-- DATASET EXCERPTS follows --
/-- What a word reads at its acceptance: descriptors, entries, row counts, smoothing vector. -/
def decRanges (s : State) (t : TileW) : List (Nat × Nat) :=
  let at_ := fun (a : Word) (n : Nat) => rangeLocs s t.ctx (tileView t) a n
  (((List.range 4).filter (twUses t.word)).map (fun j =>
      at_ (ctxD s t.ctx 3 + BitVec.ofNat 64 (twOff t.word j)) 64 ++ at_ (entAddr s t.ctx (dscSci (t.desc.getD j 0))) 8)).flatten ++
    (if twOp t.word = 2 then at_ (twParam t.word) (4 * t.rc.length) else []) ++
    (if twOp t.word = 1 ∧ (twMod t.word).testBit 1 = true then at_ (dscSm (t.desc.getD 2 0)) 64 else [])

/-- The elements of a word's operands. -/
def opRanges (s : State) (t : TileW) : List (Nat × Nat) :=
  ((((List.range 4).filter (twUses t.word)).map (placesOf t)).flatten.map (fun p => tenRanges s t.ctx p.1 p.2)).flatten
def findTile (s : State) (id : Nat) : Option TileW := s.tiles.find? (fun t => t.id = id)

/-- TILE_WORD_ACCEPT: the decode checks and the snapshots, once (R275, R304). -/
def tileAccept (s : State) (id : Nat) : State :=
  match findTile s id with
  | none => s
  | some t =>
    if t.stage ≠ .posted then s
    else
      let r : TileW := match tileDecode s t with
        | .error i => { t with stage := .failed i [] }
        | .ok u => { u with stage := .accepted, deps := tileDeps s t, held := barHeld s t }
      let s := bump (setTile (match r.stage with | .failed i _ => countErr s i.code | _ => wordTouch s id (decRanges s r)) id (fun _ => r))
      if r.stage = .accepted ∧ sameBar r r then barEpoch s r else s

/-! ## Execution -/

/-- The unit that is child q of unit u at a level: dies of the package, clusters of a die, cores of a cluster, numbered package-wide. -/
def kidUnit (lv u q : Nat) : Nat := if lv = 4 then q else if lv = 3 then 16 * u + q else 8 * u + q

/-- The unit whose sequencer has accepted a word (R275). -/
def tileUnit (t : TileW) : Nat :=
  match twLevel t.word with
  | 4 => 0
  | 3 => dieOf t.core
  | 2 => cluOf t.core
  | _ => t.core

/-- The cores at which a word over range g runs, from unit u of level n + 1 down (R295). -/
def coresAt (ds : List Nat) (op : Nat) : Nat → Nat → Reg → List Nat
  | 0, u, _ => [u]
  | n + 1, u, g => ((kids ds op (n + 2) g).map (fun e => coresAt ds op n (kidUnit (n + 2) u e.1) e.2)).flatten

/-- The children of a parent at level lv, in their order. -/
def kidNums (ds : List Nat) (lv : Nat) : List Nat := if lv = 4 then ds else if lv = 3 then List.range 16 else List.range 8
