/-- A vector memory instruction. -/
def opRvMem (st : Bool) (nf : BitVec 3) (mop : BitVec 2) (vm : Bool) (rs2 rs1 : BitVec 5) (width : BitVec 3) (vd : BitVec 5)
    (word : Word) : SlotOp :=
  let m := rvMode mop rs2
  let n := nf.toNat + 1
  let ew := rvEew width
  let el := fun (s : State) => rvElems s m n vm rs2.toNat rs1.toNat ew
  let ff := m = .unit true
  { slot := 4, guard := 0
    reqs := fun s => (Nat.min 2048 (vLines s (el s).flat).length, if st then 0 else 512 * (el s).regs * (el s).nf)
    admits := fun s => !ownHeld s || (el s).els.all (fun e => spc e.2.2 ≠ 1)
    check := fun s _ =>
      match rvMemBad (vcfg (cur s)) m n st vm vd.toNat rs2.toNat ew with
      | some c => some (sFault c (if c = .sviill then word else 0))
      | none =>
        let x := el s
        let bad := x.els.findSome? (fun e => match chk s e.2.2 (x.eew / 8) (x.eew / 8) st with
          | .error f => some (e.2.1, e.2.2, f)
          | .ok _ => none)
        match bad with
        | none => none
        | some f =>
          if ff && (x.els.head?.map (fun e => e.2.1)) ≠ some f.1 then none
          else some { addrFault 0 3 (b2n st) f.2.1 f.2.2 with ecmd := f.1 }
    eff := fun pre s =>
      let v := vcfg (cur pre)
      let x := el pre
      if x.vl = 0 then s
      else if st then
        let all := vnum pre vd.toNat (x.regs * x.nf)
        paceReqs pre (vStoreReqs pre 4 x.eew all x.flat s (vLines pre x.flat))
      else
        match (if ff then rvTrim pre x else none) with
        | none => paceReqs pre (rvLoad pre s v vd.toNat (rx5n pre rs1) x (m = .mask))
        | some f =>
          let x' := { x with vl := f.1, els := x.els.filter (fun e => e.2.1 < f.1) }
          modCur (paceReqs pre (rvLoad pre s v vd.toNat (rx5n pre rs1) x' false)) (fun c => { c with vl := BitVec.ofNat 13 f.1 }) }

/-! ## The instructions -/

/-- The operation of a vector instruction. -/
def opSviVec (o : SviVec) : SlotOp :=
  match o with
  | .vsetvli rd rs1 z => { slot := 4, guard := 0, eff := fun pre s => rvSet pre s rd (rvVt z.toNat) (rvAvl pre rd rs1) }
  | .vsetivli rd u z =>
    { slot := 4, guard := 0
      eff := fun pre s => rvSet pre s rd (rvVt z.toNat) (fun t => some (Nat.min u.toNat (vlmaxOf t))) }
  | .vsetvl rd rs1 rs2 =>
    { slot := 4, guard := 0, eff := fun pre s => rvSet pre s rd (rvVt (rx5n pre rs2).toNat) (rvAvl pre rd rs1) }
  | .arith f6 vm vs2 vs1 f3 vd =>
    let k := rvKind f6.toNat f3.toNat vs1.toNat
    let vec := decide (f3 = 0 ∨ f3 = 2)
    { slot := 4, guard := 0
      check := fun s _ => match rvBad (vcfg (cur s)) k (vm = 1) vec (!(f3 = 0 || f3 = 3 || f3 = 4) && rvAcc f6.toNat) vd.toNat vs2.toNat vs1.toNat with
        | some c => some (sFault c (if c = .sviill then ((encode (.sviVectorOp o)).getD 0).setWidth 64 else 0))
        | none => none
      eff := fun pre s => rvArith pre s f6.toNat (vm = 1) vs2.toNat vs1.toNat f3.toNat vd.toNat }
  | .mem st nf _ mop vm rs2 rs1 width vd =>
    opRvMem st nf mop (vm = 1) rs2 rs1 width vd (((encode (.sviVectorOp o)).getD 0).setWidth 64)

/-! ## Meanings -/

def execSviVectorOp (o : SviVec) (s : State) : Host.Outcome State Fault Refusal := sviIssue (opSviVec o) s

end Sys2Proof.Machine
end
-- DATASET EXCERPTS concluded --
Write out each entry once more, exactly as it was given.

/-- What a word reads at its acceptance: descriptors, entries, row counts, smoothing vector. -/
def decRanges (s : State) (t : TileW) : List (Nat × Nat) :=
  let at_ := fun (a : Word) (n : Nat) => rangeLocs s t.ctx (tileView t) a n
  (((List.range 4).filter (twUses t.word)).map (fun j =>
      at_ (ctxD s t.ctx 3 + BitVec.ofNat 64 (twOff t.word j)) 64 ++ at_ (entAddr s t.ctx (dscSci (t.desc.getD j 0))) 8)).flatten ++
    (if twOp t.word = 2 then at_ (twParam t.word) (4 * t.rc.length) else []) ++
    (if twOp t.word = 1 ∧ (twMod t.word).testBit 1 = true then at_ (dscSm (t.desc.getD 2 0)) 64 else [])

/-- The elements of a word's operands. -/
def opRanges (s : State) (t : TileW) : List (Nat × Nat) :=
  ((((List.range 4).filter (twUses t.word)).map (placesOf t)).flatten.map (fun p => tenRanges s t.ctx p.1 p.2)).flatten
def findTile (s : State) (id : Nat) : Option TileW := s.tiles.find? (fun t => t.id = id)

/-- TILE_WORD_ACCEPT: the decode checks and the snapshots, once (R275, R304). -/
def tileAccept (s : State) (id : Nat) : State :=
  match findTile s id with
  | none => s
  | some t =>
    if t.stage ≠ .posted then s
    else
      let r : TileW := match tileDecode s t with
        | .error i => { t with stage := .failed i [] }
        | .ok u => { u with stage := .accepted, deps := tileDeps s t, held := barHeld s t }
      let s := bump (setTile (match r.stage with | .failed i _ => countErr s i.code | _ => wordTouch s id (decRanges s r)) id (fun _ => r))
      if r.stage = .accepted ∧ sameBar r r then barEpoch s r else s

/-! ## Execution -/

/-- The unit that is child q of unit u at a level: dies of the package, clusters of a die, cores of a cluster, numbered package-wide. -/
def kidUnit (lv u q : Nat) : Nat := if lv = 4 then q else if lv = 3 then 16 * u + q else 8 * u + q

/-- The unit whose sequencer has accepted a word (R275). -/
def tileUnit (t : TileW) : Nat :=
  match twLevel t.word with
  | 4 => 0
  | 3 => dieOf t.core
  | 2 => cluOf t.core
  | _ => t.core

/-- The cores at which a word over range g runs, from unit u of level n + 1 down (R295). -/
def coresAt (ds : List Nat) (op : Nat) : Nat → Nat → Reg → List Nat
  | 0, u, _ => [u]
  | n + 1, u, g => ((kids ds op (n + 2) g).map (fun e => coresAt ds op n (kidUnit (n + 2) u e.1) e.2)).flatten

/-- The children of a parent at level lv, in their order. -/
def kidNums (ds : List Nat) (lv : Nat) : List Nat := if lv = 4 then ds else if lv = 3 then List.range 16 else List.range 8
/-- A vector memory instruction. -/
def opRvMem (st : Bool) (nf : BitVec 3) (mop : BitVec 2) (vm : Bool) (rs2 rs1 : BitVec 5) (width : BitVec 3) (vd : BitVec 5)
    (word : Word) : SlotOp :=
  let m := rvMode mop rs2
  let n := nf.toNat + 1
  let ew := rvEew width
  let el := fun (s : State) => rvElems s m n vm rs2.toNat rs1.toNat ew
  let ff := m = .unit true
  { slot := 4, guard := 0
    reqs := fun s => (Nat.min 2048 (vLines s (el s).flat).length, if st then 0 else 512 * (el s).regs * (el s).nf)
    admits := fun s => !ownHeld s || (el s).els.all (fun e => spc e.2.2 ≠ 1)
    check := fun s _ =>
      match rvMemBad (vcfg (cur s)) m n st vm vd.toNat rs2.toNat ew with
      | some c => some (sFault c (if c = .sviill then word else 0))
      | none =>
        let x := el s
        let bad := x.els.findSome? (fun e => match chk s e.2.2 (x.eew / 8) (x.eew / 8) st with
          | .error f => some (e.2.1, e.2.2, f)
          | .ok _ => none)
        match bad with
        | none => none
        | some f =>
          if ff && (x.els.head?.map (fun e => e.2.1)) ≠ some f.1 then none
          else some { addrFault 0 3 (b2n st) f.2.1 f.2.2 with ecmd := f.1 }
    eff := fun pre s =>
      let v := vcfg (cur pre)
      let x := el pre
      if x.vl = 0 then s
      else if st then
        let all := vnum pre vd.toNat (x.regs * x.nf)
        paceReqs pre (vStoreReqs pre 4 x.eew all x.flat s (vLines pre x.flat))
      else
        match (if ff then rvTrim pre x else none) with
        | none => paceReqs pre (rvLoad pre s v vd.toNat (rx5n pre rs1) x (m = .mask))
        | some f =>
          let x' := { x with vl := f.1, els := x.els.filter (fun e => e.2.1 < f.1) }
          modCur (paceReqs pre (rvLoad pre s v vd.toNat (rx5n pre rs1) x' false)) (fun c => { c with vl := BitVec.ofNat 13 f.1 }) }

/-! ## The instructions -/

/-- The operation of a vector instruction. -/
def opSviVec (o : SviVec) : SlotOp :=
  match o with
  | .vsetvli rd rs1 z => { slot := 4, guard := 0, eff := fun pre s => rvSet pre s rd (rvVt z.toNat) (rvAvl pre rd rs1) }
  | .vsetivli rd u z =>
    { slot := 4, guard := 0
      eff := fun pre s => rvSet pre s rd (rvVt z.toNat) (fun t => some (Nat.min u.toNat (vlmaxOf t))) }
  | .vsetvl rd rs1 rs2 =>
    { slot := 4, guard := 0, eff := fun pre s => rvSet pre s rd (rvVt (rx5n pre rs2).toNat) (rvAvl pre rd rs1) }
  | .arith f6 vm vs2 vs1 f3 vd =>
    let k := rvKind f6.toNat f3.toNat vs1.toNat
    let vec := decide (f3 = 0 ∨ f3 = 2)
    { slot := 4, guard := 0
      check := fun s _ => match rvBad (vcfg (cur s)) k (vm = 1) vec (!(f3 = 0 || f3 = 3 || f3 = 4) && rvAcc f6.toNat) vd.toNat vs2.toNat vs1.toNat with
        | some c => some (sFault c (if c = .sviill then ((encode (.sviVectorOp o)).getD 0).setWidth 64 else 0))
        | none => none
      eff := fun pre s => rvArith pre s f6.toNat (vm = 1) vs2.toNat vs1.toNat f3.toNat vd.toNat }
  | .mem st nf _ mop vm rs2 rs1 width vd =>
    opRvMem st nf mop (vm = 1) rs2 rs1 width vd (((encode (.sviVectorOp o)).getD 0).setWidth 64)

/-! ## Meanings -/

def execSviVectorOp (o : SviVec) (s : State) : Host.Outcome State Fault Refusal := sviIssue (opSviVec o) s

end Sys2Proof.Machine
end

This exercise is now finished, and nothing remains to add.